The algorithm developed is in two phases:
The first phase gets the representation for each sentence of the batch, computing the mean of the correspondent hidden states of the last layer. The fragment below shows the corresponding module.
class LanguageModel(nn.Module):
def __init__(self, pretrained_model_name, device="cuda:0", anonymized_tokens=False):
super(LanguageModel, self).__init__()
# Load tokenizer
self.tokenizer = AutoTokenizer.from_pretrained(pretrained_model_name)
# Load model
self.config = AutoConfig.from_pretrained(pretrained_model_name)
self.config.output_hidden_states = True
self.model = AutoModel.from_pretrained(pretrained_model_name, config=self.config).to(device)

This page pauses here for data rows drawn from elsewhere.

-- ==== Sys2Proof/Machine/FieldDouble.lean ====
section
/-!
DEFINITION. FieldDouble and the DBL command (40_fielddouble.md).
-/

namespace Sys2Proof.Machine

/-- `FieldDouble(X)` (R60): shift left by one bit, the bit shifted out is dropped; where the INPUT's top bit was 1,
the constant 0x87 is XORed into the least significant byte. -/
def fieldDouble (x : Block) : Block :=
  if x.msb then (x <<< 1) ^^^ 0x87#128 else x <<< 1

/-- `DBL` (R62): `RES <- FieldDouble(BLK); ERR <- OK`. -/
def execDbl (s : State) : StepOutcome :=
  .next (endWithRes s (fieldDouble s.mem.blk) .ok)

end Sys2Proof.Machine
end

def forward(self, input_ids, attention_mask):
outputs = self.model(
input_ids=input_ids,
attention_mask=attention_mask,
)
activations = torch.mean(outputs[0], axis=1)
return activations
After that, it generates the mixup examples using the function proposed on the original code, but being the input, the representations computed on the previous step, instead the images, like originally.
One time the mixup examples are generated, the second phase realizes the predictions (the fragment below shows the corresponding module). Finally, is computed the loss, in the same way as in the original work.

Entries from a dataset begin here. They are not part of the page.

-- ==== Sys2Proof/Tests/Slice0.lean ====
section
/-!
SUPPORT. Tests of single steps and witnesses for the hypotheses of the statements. Expected values are those of
95_test_vectors.md and of the rules' own examples, never the model's own answers.
-/

namespace Sys2Proof.Tests

open Sys2Proof Sys2Proof.Machine Sys2Proof.Pseudo

/-! ### Fixtures (95_test_vectors.md section 2) -/

/-- `E_xor(K, X) = K xor X`. -/
def eXor : Cipher := fun k x => .block (k ^^^ x)

/-- `E_toy`: `Y[i] = ((X[(i+1) mod 16] xor K[i]) + i) mod 256`. -/
def eToy : Cipher := fun k x =>
  .block (blockOfBytes ((List.range 16).map fun i => (blockByte x ((i + 1) % 16) ^^^ blockByte k i) + BitVec.ofNat 8 i))

/-- `E_trip`: fails on `Prefix(2)`. -/
def eTrip : Cipher := fun k x => if x = 2#128 then .error else .block (k ^^^ x)

/-- `E_bad`: fails for a key whose first byte is 0xbd. -/
def eBad : Cipher := fun k x => if blockByte k 0 = 0xBD#8 then .error else .block (k ^^^ x)

/-- A key written as a number. -/
def key16 (k : Block) : List Byte := blockToBytes k

def k0 : List Byte := key16 0#128
def k1 : List Byte := key16 0x000102030405060708090a0b0c0d0e0f#128
def k2 : List Byte := key16 0xc0000000000000000000000000000000#128
def kb : List Byte := key16 0xbd000000000000000000000000000000#128

/-- `M(n)`, byte i being `(0xa0 + i) mod 256`. -/
def msg (n : Nat) : List Byte := (List.range n).map fun i => BitVec.ofNat 8 (0xA0 + i)

/-- The state after reset with some inputs loaded. -/
def loaded (key nonce hdr din tag : List Byte) (tl : Byte) : State :=
  { State.reset with
    mem := { Memory.reset with key := key, nonce := nonce, hdr := hdr, din := din, tag := tag }, tlen := tl }

/-- KEY and DIN alone. -/
def keyed (key din : List Byte) : State := loaded key [] [] din [] 16#8

/-- The state a meaning answers, for tests; reset where it would answer none. -/
def after (o : StepOutcome) : State :=
  match o with
  | .next t => t
  | .fault _ => State.reset
  | .refused _ => State.reset

/-- BLK loaded. -/
def withBlk (s : State) (x : Block) : State := { s with mem := { s.mem with blk := x } }

/-! ### WellFormed smoke: one ill-formed term for each check -/

theorem test_wf_clr_refused : (Instr.clr .blk).wellFormed = false := by decide
theorem test_wf_put_refused : (Instr.put .dout 0#8).wellFormed = false := by decide
theorem test_wf_getb_refused : (Instr.getb .key 0#16).wellFormed = false := by decide
theorem test_wf_tmac_refused : (Instr.tmac 3#8).wellFormed = false := by decide

/-- The other commands are well formed whatever their operands are. -/
theorem test_wf_accepted :
    [Instr.nop, .setb 15#4 0xFF#8, .settl 255#8, .getl .key, .getr .tlen, .dbl, .mac, .tmac 2#8, .ctr, .enc, .dec,
      .clr .tag, .put .tag 0#8, .getb .res 0xFFFF#16].all Instr.wellFormed = true := by decide

/-! ### Decoding (95_test_vectors.md section 3.3) -/

theorem test_decode_host_words :
    decode 0x00000000#32 = .legal .nop ∧ decode 0x01000000#32 = .legal (.clr .key) ∧
    decode 0x01500000#32 = .legal (.clr .tag) ∧ decode 0x020000C0#32 = .legal (.put .key 0xC0#8) ∧
    decode 0x023000FF#32 = .legal (.put .din 0xFF#8) ∧ decode 0x02500001#32 = .legal (.put .tag 1#8) ∧
    decode 0x030F0080#32 = .legal (.setb 15#4 0x80#8) ∧ decode 0x03000000#32 = .legal (.setb 0#4 0#8) ∧
    decode 0x04000010#32 = .legal (.settl 16#8) ∧ decode 0x040000FF#32 = .legal (.settl 255#8) := by decide

theorem test_decode_reads :
    decode 0x0870000F#32 = .legal (.getb .res 15#16) ∧ decode 0x08400123#32 = .legal (.getb .dout 0x123#16) ∧
    decode 0x0810FFFF#32 = .legal (.getb .nonce 65535#16) ∧ decode 0x09000000#32 = .legal (.getl .key) ∧
    decode 0x09700000#32 = .legal (.getl .res) ∧ decode 0x0A000000#32 = .legal (.getr .status) ∧
    decode 0x0A100000#32 = .legal (.getr .tlen) := by decide

theorem test_decode_operations :
    decode 0x10000000#32 = .legal .dbl ∧ decode 0x11000000#32 = .legal .mac ∧
    decode 0x12000000#32 = .legal (.tmac 0#8) ∧ decode 0x12000002#32 = .legal (.tmac 2#8) ∧
    decode 0x13000000#32 = .legal .ctr ∧ decode 0x14000000#32 = .legal .enc ∧ decode 0x15000000#32 = .legal .dec := by
  decide

theorem test_decode_illegal_fields :
    ([0x00000001#32, 0x00100000#32, 0x01300001#32, 0x01310000#32, 0x02300100#32, 0x03100000#32, 0x03000100#32,
      0x04000100#32, 0x04010000#32, 0x08410000#32, 0x09400001#32, 0x10000001#32, 0x11100000#32, 0x12000100#32,
      0x15000001#32].map decode).all (· == .illegal .nonzeroField) = true := by decide

theorem test_decode_illegal_selectors :
    ([0x01600000#32, 0x01700000#32, 0x02400000#32, 0x02600000#32, 0x02700000#32, 0x08000000#32].map decode).all
      (· == .illegal .forbiddenSelector) = true ∧
    ([0x01800000#32, 0x02F00000#32, 0x08800000#32, 0x09800000#32, 0x0A200000#32].map decode).all
      (· == .illegal .reservedSelector) = true ∧
    ([0x12000003#32, 0x120000FF#32].map decode).all (· == .illegal .badDomainTag) = true := by decide

theorem test_decode_illegal_opcodes :
    ([0x05000000#32, 0x07000000#32, 0x0B000000#32, 0x0F000000#32, 0x16000000#32, 0x80000000#32, 0xFFFFFFFF#32].map
      decode).all (· == .illegal .unassignedOpcode) = true := by decide

theorem test_decodeTableWord : decodeTableWord 32 0x0870000F = some (.getb .res 15#16) := by decide

/-- A fetched word runs as the very next step. -/
theorem test_withFetchWord :
    step (State.reset.withFetchWord 32 0x04000004) =
      exec (.settl 4#8) { State.reset with cp := 1 } := by rfl

/-! ### Host access (section 3.3, the host-access sequence and BufferFull) -/

theorem test_nop : (after (exec .nop { State.reset with err := .illegalCommand, rdata := 6#32 })).err = .illegalCommand := by
  decide

theorem test_clr : (after (exec (.clr .din) (keyed [] (msg 3)))).mem.din = [] := by decide

theorem test_clr_blk_illegal : (after (exec (.clr .blk) State.reset)).err = .illegalCommand := by decide

theorem test_put : (after (exec (.put .din 0xA1#8) (keyed [] [0xA0#8]))).mem.din = [0xA0#8, 0xA1#8] := by decide

/-- The seventeenth `PUT TAG` is BufferFull and TAG keeps its bytes. -/
theorem test_put_full :
    (after (exec (.put .tag 0xF0#8) (loaded [] [] [] [] (msg 16) 16#8))).err = .bufferFull ∧
    (after (exec (.put .tag 0xF0#8) (loaded [] [] [] [] (msg 16) 16#8))).mem.tag = msg 16 := by decide

theorem test_setb_first : (after (exec (.setb 0#4 0x80#8) State.reset)).mem.blk = 0x80#128 <<< 120 := by decide

theorem test_setb_last :
    (after (exec (.setb 15#4 0x80#8) { State.reset with err := .illegalCommand })).mem.blk = 0x80#128 := by decide

theorem test_settl : (after (exec (.settl 200#8) State.reset)).tlen = 200#8 := by decide

theorem test_getb : (after (exec (.getb .din 1#16) (keyed [] (msg 2)))).rdata = 0xA1#32 := by decide

/-- The index at the length reads 0 and is no error. -/
theorem test_getb_at_length :
    (after (exec (.getb .din 2#16) { keyed [] (msg 2) with rdata := 0xA1#32 })).rdata = 0#32 := by decide

theorem test_getl : (after (exec (.getl .din) (keyed [] (msg 2)))).rdata = 2#32 := by decide
theorem test_getl_blk : (after (exec (.getl .blk) State.reset)).rdata = 16#32 := by decide

theorem test_getr_status : (after (exec (.getr .status) { State.reset with err := .illegalCommand })).rdata = 6#32 := by
  decide

theorem test_getr_tlen : (after (exec (.getr .tlen) State.reset)).rdata = 16#32 := by decide

/-! ### FieldDouble and Inc128 (sections 3.1, 3.2) -/

theorem test_dbl :
    (after (exec .dbl (withBlk State.reset 0xc0000000000000000000000000000000#128))).mem.res =
      0x80000000000000000000000000000087#128 := by decide

theorem test_fieldDouble_table :
    fieldDouble 0xffffffffffffffffffffffffffffffff#128 = 0xffffffffffffffffffffffffffffff79#128 ∧
    fieldDouble 0x8001020304050607ffffffffffffff80#128 = 0x00020406080a0c0fffffffffffffff87#128 ∧
    fieldDouble 0xfedcba98765432100123456789abcdef#128 = 0xfdb97530eca8642002468acf13579b59#128 ∧
    fieldDouble 0x40000000000000000000000000000000#128 = 0x80000000000000000000000000000000#128 := by decide

theorem test_inc128_table :
    inc128 0xffffffffffffffffffffffffffffffff#128 = 0#128 ∧ inc128 0x1ff#128 = 0x200#128 ∧
    inc128 0x0123456789abcdefffffffffffffffff#128 = 0x0123456789abcdf00000000000000000#128 := by decide

/-! ### MAC and TMAC (sections 3.4, 3.5) -/

/-- Sixteen bytes: subkey B, no padding, two calls. -/
theorem test_mac_16 :
    macCommand eXor (keyed k1 (msg 16)) =
      { keyed k1 (msg 16) with
        mem := { (keyed k1 (msg 16)).mem with res := 0xa0a2a4a6a8aaacaeb0b2b4b6b8babcbe#128 }
        trace := [(0x000102030405060708090a0b0c0d0e0f#128, 0#128),
          (0x000102030405060708090a0b0c0d0e0f#128, 0xa0a3a6a5acafaaa9b8bbbebdb4b7b2b1#128)] } := by
  decide +kernel

/-- Seventeen bytes under a cipher that is not linear: subkey P, padding, three calls. -/
theorem test_mac_17 :
    (macCommand eToy (keyed k2 (msg 17))).mem.res = 0xe7aeadbcc3bab9989fa6a5949b9128e0#128 ∧
    (macCommand eToy (keyed k2 (msg 17))).trace.length = 3 := by decide +kernel

theorem test_tmac :
    (tmacCommand eToy 1#8 (keyed k2 (msg 5))).mem.res = 0x64a9aeb39523212f352b31474543c86f#128 ∧
    (tmacCommand eToy 1#8 (keyed k2 (msg 5))).trace.map (·.2) =
      [0#128, 1#128, 0x60a4a8acb0911e1b282d22273c3936ba#128] := by decide +kernel

/-- A domain tag of 3 is illegal and leaves RES as it was. -/
theorem test_tmac_3 : after (exec (.tmac 3#8) State.reset) = { State.reset with err := .illegalCommand } := by decide

/-! ### CTR (section 3.6) -/

/-- The counter wraps to zero between the two blocks. -/
theorem test_ctr_wrap :
    (ctrCommand eXor (withBlk (keyed k1 (msg 17)) 0xffffffffffffffffffffffffffffffff#128)).mem.dout =
      List.replicate 16 0x5f#8 ++ [0xb0#8] ∧
    (ctrCommand eXor (withBlk (keyed k1 (msg 17)) 0xffffffffffffffffffffffffffffffff#128)).trace.map (·.2) =
      [0xffffffffffffffffffffffffffffffff#128, 0#128] := by decide +kernel

/-- With nothing to encrypt a key the cipher would reject goes unnoticed. -/
theorem test_ctr_empty : ctrCommand eBad (keyed kb []) = keyed kb [] := by decide +kernel

/-! ### ENC and DEC (section 3.7, case B under `E_toy`; section 3.8) -/

/-- Case B: nonce `10 11`, no header, plaintext `a0 a1 a2`, a tag of four bytes. -/
def caseB : State := loaded k2 [0x10#8, 0x11#8] [] (msg 3) [] 4#8

/-- Case B as the receiver holds it. -/
def caseBReceived (tag : List Byte) : State :=
  loaded k2 [0x10#8, 0x11#8] [] [0xeb#8, 0xb3#8, 0xbb#8] tag 4#8

theorem test_enc :
    (encCommand eToy caseB).mem.dout = [0xeb#8, 0xb3#8, 0xbb#8] ∧
    (encCommand eToy caseB).mem.tag = [0x60#8, 0x3c#8, 0x88#8, 0x0b#8] ∧
    (encCommand eToy caseB).trace.length = 9 := by decide +kernel

/-- Row 2 of section 3.8: the key's length is reported before the tag's. -/
theorem test_enc_priority : (encCommand eXor (loaded (msg 15) [] [] [] [] 17#8)).err = .invalidKeyLength := by decide

theorem test_dec :
    (decCommand eToy (caseBReceived [0x60#8, 0x3c#8, 0x88#8, 0x0b#8])).mem.dout = msg 3 ∧
    (decCommand eToy (caseBReceived [0x60#8, 0x3c#8, 0x88#8, 0x0b#8])).trace.length = 9 := by decide +kernel

/-- The forged tag of program P3. -/
theorem test_dec_forged :
    (decCommand eToy (caseBReceived [0x60#8, 0x3c#8, 0x88#8, 0x0a#8])).err = .authenticationFailure ∧
    (decCommand eToy (caseBReceived [0x60#8, 0x3c#8, 0x88#8, 0x0a#8])).trace.length = 8 := by decide +kernel

/-! ### Witnesses: for each statement with hypotheses, inputs that meet them, each clause at a boundary of its range

Where a statement's hypothesis speaks of the opaque cipher, the witness is a state on which no call is made. -/

theorem witness_DecodeOfEncode : (Instr.getb .res 0xFFFF#16).wellFormed = true ∧ (Instr.tmac 2#8).wellFormed = true := by
  decide

theorem witness_EncodeOfDecode : decode 0x0870FFFF#32 = .legal (.getb .res 0xFFFF#16) := by decide

theorem witness_OpcodeRowsAreDisjoint :
    decode 0x0250FFFF#32 = .illegal .nonzeroField ∧ decode 0x025000FF#32 = .legal (.put .tag 0xFF#8) ∧
    rowMatches (tableRow (.put .tag 0xFF#8)) 0x025000FF#32 = true ∧
    rowMatches (tableRow (.put .key 0x00#8)) 0x025000FF#32 = true := by decide

/-- A state in which the host is about to issue a word. -/
def issuing (w : Word) : State := { State.reset with host := [.command w] }

theorem witness_IllegalWordsSetErrOnly :
    ((issuing 0x05000000#32).host = .command 0x05000000#32 :: [] ∧
      decode 0x05000000#32 = .illegal .unassignedOpcode) ∧
    bits 0x05000000#32 31 24 ∉ opcodes ∧
    (bits 0x01800000#32 31 24 ∈ [0x01, 0x02, 0x08, 0x09] ∧ 8 ≤ bits 0x01800000#32 23 20) ∧
    (bits 0x0A200000#32 31 24 = 0x0A ∧ 2 ≤ bits 0x0A200000#32 23 20) ∧
    (bits 0x01600000#32 31 24 = 0x01 ∧ bits 0x01600000#32 23 20 ∈ [6, 7]) ∧
    (bits 0x02400000#32 31 24 = 0x02 ∧ bits 0x02400000#32 23 20 ∈ [4, 6, 7]) ∧
    (bits 0x08000000#32 31 24 = 0x08 ∧ bits 0x08000000#32 23 20 = 0) ∧
    (bits 0x12000003#32 31 24 = 0x12 ∧ 3 ≤ bits 0x12000003#32 7 0) := by decide

/-- A word that lies in no row of the table. -/
theorem witness_IllegalWordsSetErrOnly_row : ∀ i : Instr, rowMatches (tableRow i) 0x00000001#32 = false := by
  intro i
  cases i <;> (simp only [tableRow]; decide)

theorem witness_StepRunsDecodedCommand :
    (issuing 0x11000000#32).host = .command 0x11000000#32 :: [] ∧ decode 0x11000000#32 = .legal .mac := by decide

theorem witness_IdleStepHoldsState : State.reset.host = [] := by decide

theorem witness_ResetValues : ({ keyed k1 (msg 3) with host := [.reset] } : State).host = .reset :: [] := by decide

/-- The invariant at a full TAG and a full KEY, and a step from there. -/
theorem witness_StepKeepsInvariant :
    (loaded (msg 32) [] [] [] (msg 16) 16#8).Inv ∧
    step (loaded (msg 32) [] [] [] (msg 16) 16#8) = .next (loaded (msg 32) [] [] [] (msg 16) 16#8) := by
  refine ⟨⟨?_, ?_, ?_, ?_, ?_, ?_⟩, rfl⟩ <;> first | exact Nat.zero_le _ | decide

theorem witness_HostIndexAdvancesByOne :
    step (issuing 0x00000000#32) = .next { State.reset with cp := 1 } ∧ exec .nop State.reset = .next State.reset :=
  ⟨by rfl, rfl⟩

theorem witness_NopChangesNothing : bits 0x00000001#32 31 24 = 0x00 ∧ (0x00000001#32 : Word) ≠ 0x00000000#32 := by
  decide

theorem witness_ClrEmptiesItsBuffer :
    (Space.tag ≠ .blk ∧ Space.tag ≠ .res) ∧ (Space.blk = .blk ∨ Space.blk = .res) ∧
    bits 0x01600000#32 31 24 = 0x01 ∧ 6 ≤ bits 0x01600000#32 23 20 := by decide

theorem witness_PutAppendsOneByte :
    (Space.tag ≠ .dout ∧ Space.tag ≠ .blk ∧ Space.tag ≠ .res) ∧
    spaceLen (loaded [] [] [] [] (msg 16) 16#8).mem .tag = capacity .tag ∧
    spaceLen (loaded [] [] [] [] (msg 15) 16#8).mem .tag ≠ capacity .tag ∧
    (Space.dout = .dout ∨ Space.dout = .blk ∨ Space.dout = .res) ∧
    bits 0x02F00000#32 31 24 = 0x02 ∧
    bits 0x02F00000#32 23 20 ∈ [4, 6, 7, 8, 9, 10, 11, 12, 13, 14, 15] := by decide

class ClassifierLayer(nn.Module):
def __init__(self, num_classes, dropout_rate=0.1, petrained_size=768, device="cuda:0"):
super(ClassifierLayer, self).__init__()
self.layer = nn.Linear(petrained_size, num_classes, bias=True).to(device)
self.drop = nn.Dropout(dropout_rate)
def forward(self, z):
activations = self.layer(self.drop(z))
return activations
In the fragment of the code below, is shown a summary of the training loop proposed, however the full script used is here:
for idx_epoch in range(0, args.num_train_epochs):
language_model.train()
classifier_layer.train()
accs = 0; ps = 0; rs = 0; f1s = 0; lss = 0
for (idx_batch, train_batch) in enumerate(train_dataloader):
# 0: input_ids, 1: attention_mask, 2:token_type_ids, 3: labels
batch_train = tuple(data_.to(device) for data_ in train_batch)

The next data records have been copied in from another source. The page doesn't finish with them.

-- ==== Sys2Proof/Machine/Operands.lean ====
section
/-! DEFINITION. The formats and encodings of chapter 11: enumeration codes (R186), field widths (R176, R182),
the check word (R178), the settings block (R185, R36, R37), frame headers and bodies (R177, R179, R180), event
and response records (R181, R182), pager records (R183). -/

namespace Sys2Proof.Machine

/-! ## Enumeration codes (R186) -/

def StationState.code : StationState → Nat
  | .initial => 0 | .listen => 1 | .active => 2 | .isolated => 3 | .localOnly => 4 | .halted => 5

def EntryReason.code : EntryReason → Nat
  | .powerOn => 0 | .resetPin => 1 | .restart => 2 | .settings => 3 | .loopback => 4 | .checksPassed => 5
  | .peersPresent => 6 | .peersAbsent => 7 | .peersLost => 8 | .peersRegained => 9 | .duplicateId => 10

def Kind.code : Kind → Nat
  | .oven => 0 | .warmer => 1 | .dish => 2 | .base => 3 | .aux => 4

def Role.code : Role → Nat
  | .heat => 1 | .tank => 2 | .rinse => 3 | .dry => 4

def Health.code : Health → Nat
  | .ok => 0 | .unverified => 1 | .opened => 2 | .tripped => 3

def SensorStatus.code : SensorStatus → Nat
  | .ok => 0 | .opened => 1 | .shorted => 2 | .range => 3

def Position.code : Position → Nat
  | .off => 0 | .seeking => 1 | .gap => 2 | .cycle => 3 | .receiving => 4 | .transmitting => 5

def StageKind.code : StageKind → Nat
  | .ramp => 1 | .soak => 2 | .hold => 3

def TaskState.code : TaskState → Nat
  | .waiting => 0 | .heating => 1 | .holding => 2 | .finishing => 3 | .ready => 4 | .passed => 5 | .faulted => 6
  | .cancelled => 7

def TaskFault.code : TaskFault → Nat
  | .noFault => 0 | .badProfile => 1 | .sensor => 2 | .noChannel => 3

def CourseState.code : CourseState → Nat
  | .empty => 0 | .pending => 1 | .ready => 2 | .late => 3 | .fault => 4 | .passed => 5

def ConveyorState.code : ConveyorState → Nat
  | .stopped => 0 | .running => 1 | .slowed => 2 | .powerHold => 3 | .tempHold => 4 | .dwellHold => 5 | .jammed => 6
  | .entryFault => 7

def LoadKind.code : LoadKind → Nat
  | .plates => 0 | .cutlery => 1 | .glass => 2 | .pans => 3

def RackOutcome.code : RackOutcome → Nat
  | .clean => 0 | .rewash => 1

def AdvanceOutcome.code : AdvanceOutcome → Nat
  | .moved => 0 | .noMovement => 1 | .superseded => 2

def CauseKind.code : CauseKind → Nat
  | .courseReady => 1 | .courseLate => 2 | .rackHold => 3 | .platesShort => 4 | .elementFault => 5
  | .stationLost => 6 | .overcommit => 7 | .configMismatch => 8 | .staffCall => 9

def Radio.code : Radio → Nat
  | .down => 0 | .up => 1

def WantKind.code : WantKind → Nat
  | .floor => 0 | .extra => 1

def Reason.code : Reason → Nat
  | .tableFull => 1 | .badRef => 2 | .badValue => 3 | .locked => 4 | .inUse => 5 | .channelBusy => 6 | .wrongState => 7
  | .wrongKind => 8

/-- Page state codes; `removed` (none here) is 2 in PAGE_CHANGE events. -/
def pageStateCode : Option PageState → Nat
  | some .raised => 0 | some .acked => 1 | none => 2

def Kind.ofCode : Nat → Option Kind
  | 0 => some .oven | 1 => some .warmer | 2 => some .dish | 3 => some .base | 4 => some .aux | _ => none

def Role.ofCode : Nat → Option Role
  | 1 => some .heat | 2 => some .tank | 3 => some .rinse | 4 => some .dry | _ => none

def StageKind.ofCode : Nat → Option StageKind
  | 1 => some .ramp | 2 => some .soak | 3 => some .hold | _ => none

def CourseState.ofCode : Nat → Option CourseState
  | 0 => some .empty | 1 => some .pending | 2 => some .ready | 3 => some .late | 4 => some .fault | 5 => some .passed
  | _ => none

def ConveyorState.ofCode : Nat → Option ConveyorState
  | 0 => some .stopped | 1 => some .running | 2 => some .slowed | 3 => some .powerHold | 4 => some .tempHold
  | 5 => some .dwellHold | 6 => some .jammed | 7 => some .entryFault | _ => none

def LoadKind.ofCode : Nat → Option LoadKind
  | 0 => some .plates | 1 => some .cutlery | 2 => some .glass | 3 => some .pans | _ => none

def CauseKind.ofCode : Nat → Option CauseKind
  | 1 => some .courseReady | 2 => some .courseLate | 3 => some .rackHold | 4 => some .platesShort
  | 5 => some .elementFault | 6 => some .stationLost | 7 => some .overcommit | 8 => some .configMismatch
  | 9 => some .staffCall | _ => none

/-- A DEMAND's station state: ACTIVE or ISOLATED only (R180). -/
def PeerState.ofCode : Nat → Option PeerState
  | 2 => some .active | 3 => some .isolated | _ => none

def PeerState.code : PeerState → Nat
  | .active => 2 | .isolated => 3

def Radio.ofCode : Nat → Option Radio
  | 0 => some .down | 1 => some .up | _ => none

/-- A byte coded 0 or 1 (R180, R182). -/
def flagOfByte (x : Byte) : Option Bool :=
  if x = 0 then some false else if x = 1 then some true else none

/-! ## Widths (R176, R182) -/

def byteOf (n : Nat) : Byte := BitVec.ofNat 8 n
def bytes2 (n : Nat) : List Byte := [byteOf (n / 256), byteOf n]
def bytes4 (n : Nat) : List Byte := [byteOf (n / 16777216), byteOf (n / 65536), byteOf (n / 256), byteOf n]
def flagByte (x : Bool) : Byte := if x then 1 else 0

/-- Two bytes as a number, most significant first. -/
def join2 (hi lo : Byte) : Nat := hi.toNat * 256 + lo.toNat

/-- A signed figure in four bytes, two's complement (R182). -/
def bytes4Signed (n : Int) : List Byte := bytes4 (BitVec.ofInt 32 n).toNat

/-- A value that may be absent (R182): a presence byte, then the value's bytes, all 0 when absent. -/
def optional (width : Nat) (v : Option (List Byte)) : List Byte :=
  match v with
  | some bs => 1 :: bs
  | none => 0 :: List.replicate width 0

/-- Byte `i` of a record, 0 beyond its end (the callers have checked the length). -/
def at1 (bs : List Byte) (i : Nat) : Nat := (bs.getD i 0).toNat

/-- The two bytes at `i`. -/
def at2 (bs : List Byte) (i : Nat) : Nat := join2 (bs.getD i 0) (bs.getD (i + 1) 0)

/-! ## The check word (R178) -/

/-- One bit into the register. -/
def crcBit (r : Word16) (bit : Bool) : Word16 :=
  if xor bit r.msb then (r <<< 1) ^^^ 0x1021#16 else r <<< 1

/-- One byte into the register, most significant bit first (R176). -/
def crcByte (r : Word16) (x : Byte) : Word16 :=
  [7, 6, 5, 4, 3, 2, 1, 0].foldl (fun acc i => crcBit acc (x.getLsbD i)) r

/-- The check word over a list of bytes. -/
def checkWord (bs : List Byte) : Word16 := bs.foldl crcByte 0xFFFF#16

/-! ## The settings block (R185, R36, R37) -/

def settingsChannel (bs : List Byte) (k : Nat) : ChannelSetting :=
  { role := Role.ofCode (at1 bs (13 + 3 * k)), rated := at1 bs (14 + 3 * k), sensor := at1 bs (15 + 3 * k) }

/-- The sum of the fitted channels' rated loads (R36, R185). -/
def Settings.ratedLoad (s : Settings) : Nat :=
  (s.channels.map fun c => if c.role.isSome then c.rated else 0).sum

def periodOfCode : Nat → Option Nat
  | 0 => some 500 | 1 => some 1000 | 2 => some 2000 | _ => none

/-- The fields of a block, when its coded fields carry listed codes (R185). -/
def settingsFields (bs : List Byte) : Option Settings :=
  match periodOfCode (at1 bs 3), Kind.ofCode (at1 bs 7) with
  | some period, some kind =>
    if (List.range 8).all fun k => decide (at1 bs (13 + 3 * k) ≤ 4) then
      some {
        feeder := at2 bs 0, guardPercent := at1 bs 2, period := period, ramp := at1 bs 4, ackTimeout := at2 bs 5,
        kind := kind, safeAllowance := at2 bs 8, minPeers := at1 bs 10, blanking := at1 bs 11, lowLine := at1 bs 12,
        channels := (List.range 8).map (settingsChannel bs),
        tunnelLength := at1 bs 37, b1 := at1 bs 38, b2 := at1 bs 39, b3 := at1 bs 40, requiredDwell := at1 bs 41,
        sanitizingMinimum := at2 bs 42, vMax := at1 bs 44, vMin := at1 bs 45, holdTimeout := at2 bs 46,
        rackPitch := at1 bs 48 }
    else none
  | _, _ => none

/-- `lo ≤ n ≤ hi`. -/
def within (lo n hi : Nat) : Bool := decide (lo ≤ n) && decide (n ≤ hi)

/-- Shared fields of R36. -/
def Settings.sharedOk (s : Settings) : Bool :=
  within 100 s.feeder 9999 && within 0 s.guardPercent 20 && within 5 s.ramp 200 && within 30 s.ackTimeout 600

/-- Station fields of R36; a channel not fitted is not checked (R185). -/
def Settings.stationOk (s : Settings) : Bool :=
  (s.channels.all fun c => c.role.isNone || (within 1 c.rated 200 && within 0 c.sensor 7))
    && within 0 s.ratedLoad 800 && within 0 s.safeAllowance s.ratedLoad && within 0 s.minPeers 31
    && within 2 s.blanking 40 && within 90 s.lowLine 250

/-- Dish fields of R36. -/
def Settings.dishOk (s : Settings) : Bool :=
  within 12 s.tunnelLength 48 && decide (1 ≤ s.b1) && decide (s.b1 < s.b2) && decide (s.b2 < s.b3)
    && decide (s.b3 < s.tunnelLength) && within 5 s.requiredDwell 60 && within 700 s.sanitizingMinimum 900
    && within 1 s.vMax 60 && within 1 s.vMin 60 && decide (s.vMin ≤ s.vMax) && within 60 s.holdTimeout 600
    && within 1 s.rackPitch 8 && s.channels.any fun c => c.role = some .rinse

labels_train = batch_train[-1]
inputs = {
'input_ids': batch_train[0],
'attention_mask': batch_train[1],
}
optimizer.zero_grad()
# 1st phase: conextual embeddings
contextual_embeddings = language_model(
input_ids=inputs['input_ids'],
attention_mask=inputs['attention_mask'],
)
# 2nd phase: mixup
inputs, targets_a, targets_b, lam = mixup_data(contextual_embeddings, labels_train, args.alpha_mixup, use_cuda)
inputs, targets_a, targets_b = map(Variable, (inputs, targets_a, targets_b))
predictions = classifier_layer(inputs)
loss = mixup_criterion(criterion, predictions, targets_a, targets_b, lam)
# 2nd phase: standard
# predictions = classifier_layer(contextual_embeddings)
# loss = criterion(predictions, labels_train)
lss += loss
loss.backward()
optimizer.step()
scheduler.step()
Experimenting with this approach, the results obtained are very poor…
Have any of you worked on an approximation similar to this one with successful/good results?
Thanks.